» Assigned task
Please copy every line with the string "BitVec" from the entries below.

» The input
-- ==== Sys2Proof/Machine/Encoder.lean ====
section
/-! DEFINITION. The CodewordEncoder: the codewords of the four families and the meanings of the `ENC` commands
(40_encoder.md). Each is one atomic step, accepted in every STATE, which touches only CW and ENCSTAT (R131). -/

namespace Sys2Proof.Machine

/-- The status suffix of ElroPollin (R133). -/
def elroSuffix : Status → List Symbol
  | .on => [.zero, .float]
  | .off => [.float, .zero]

/-- The codeword of Generic/ElroPollin, 5 + 5 + 2 symbols (R133). -/
def elroCodeword (m s : BitVec 8) (st : Status) : List Symbol :=
  (addrBits 5 m).map bitmap ++ (addrBits 5 s).map bitmap ++ elroSuffix st

/-- The status pair of Intertechno standard (R136). -/
def itSuffix : Status → List Symbol
  | .on => [.float, .float]
  | .off => [.float, .zero]

/-- The codeword of Intertechno standard over a nibble table, 4 + 4 + 2 + 2 symbols; the slave is 1-based (R136). -/
def itCodeword (tab : Vector (Vector Symbol 4) 16) (m s : BitVec 8) (st : Status) : List Symbol :=
  tableEntry tab m.toNat ++ tableEntry tab (s.toNat - 1) ++ [.zero, .float] ++ itSuffix st

/-- The status pair of Intertechno PAR (R140). -/
def itParSuffix : Status → List Symbol
  | .on => [.float, .float]
  | .off => [.zero, .zero]

/-- The codeword of Intertechno PAR over its two tables, 4 + 3 + 3 + 2 symbols (R140). -/
def itParCodeword (tabM : Vector (Vector Symbol 4) 4) (tabS : Vector (Vector Symbol 3) 3) (m s : BitVec 8) (st : Status) :
    List Symbol :=
  tableEntry tabM m.toNat ++ tableEntry tabS (s.toNat - 1) ++ [.float, .float, .float] ++ itParSuffix st

/-- The codeword of Dario over its status patterns, 1 + 6 + 6 + 8 symbols (R143). -/
def darioCodeword (pattern : Status → Vector Symbol 8) (m s : BitVec 8) (st : Status) : List Symbol :=
  [.zero] ++ (addrBits 6 m).map bitmap ++ (addrBits 6 s).map bitmap ++ (pattern st).toList

/-- `ENC.ELRO` (R133). -/
def execEncElro (p : BitVec 4) (st : Status) (m sl : BitVec 8) (s : State) : Host.Outcome State Fault Refusal :=
  .next (encFrame .elro (elroCodeword m sl st) p m sl s)

/-- `ENC.IT` (R136), over the configured table (R137, U9). -/
def execEncIt (p : BitVec 4) (st : Status) (m sl : BitVec 8) (s : State) : Host.Outcome State Fault Refusal :=
  .next (encFrame .it (itCodeword (itTabOf s.tables) m sl st) p m sl s)

/-- `ENC.ITPAR` (R140), over the configured tables (R141, U9). -/
def execEncItPar (p : BitVec 4) (st : Status) (m sl : BitVec 8) (s : State) : Host.Outcome State Fault Refusal :=
  .next (encFrame .itPar (itParCodeword (parMOf s.tables) (parSOf s.tables) m sl st) p m sl s)

/-- `ENC.DARIO` (R143), over the open patterns of R144. -/
def execEncDario (p : BitVec 4) (st : Status) (m sl : BitVec 8) (s : State) : Host.Outcome State Fault Refusal :=
  .next (encFrame .dario (darioCodeword darioPattern m sl st) p m sl s)

/-- `ENC.UNDEF` with FAM 4 to 7; ST, MASTER and SLAVE are not examined (R146). -/
def execEncUndefLow (fam p : BitVec 4) (s : State) : Host.Outcome State Fault Refusal :=
  .next (encUndefFrame fam p s)

/-- `ENC.UNDEF` with FAM 8 to 15 (R146). -/
def execEncUndefHigh (fam p : BitVec 4) (s : State) : Host.Outcome State Fault Refusal :=
  .next (encUndefFrame fam p s)

end Sys2Proof.Machine
end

» Result for this task
def elroCodeword (m s : BitVec 8) (st : Status) : List Symbol :=
def itCodeword (tab : Vector (Vector Symbol 4) 16) (m s : BitVec 8) (st : Status) : List Symbol :=
def itParCodeword (tabM : Vector (Vector Symbol 4) 4) (tabS : Vector (Vector Symbol 3) 3) (m s : BitVec 8) (st : Status) :
def darioCodeword (pattern : Status → Vector Symbol 8) (m s : BitVec 8) (st : Status) : List Symbol :=
def execEncElro (p : BitVec 4) (st : Status) (m sl : BitVec 8) (s : State) : Host.Outcome State Fault Refusal :=
def execEncIt (p : BitVec 4) (st : Status) (m sl : BitVec 8) (s : State) : Host.Outcome State Fault Refusal :=
def execEncItPar (p : BitVec 4) (st : Status) (m sl : BitVec 8) (s : State) : Host.Outcome State Fault Refusal :=
def execEncDario (p : BitVec 4) (st : Status) (m sl : BitVec 8) (s : State) : Host.Outcome State Fault Refusal :=
def execEncUndefLow (fam p : BitVec 4) (s : State) : Host.Outcome State Fault Refusal :=
def execEncUndefHigh (fam p : BitVec 4) (s : State) : Host.Outcome State Fault Refusal :=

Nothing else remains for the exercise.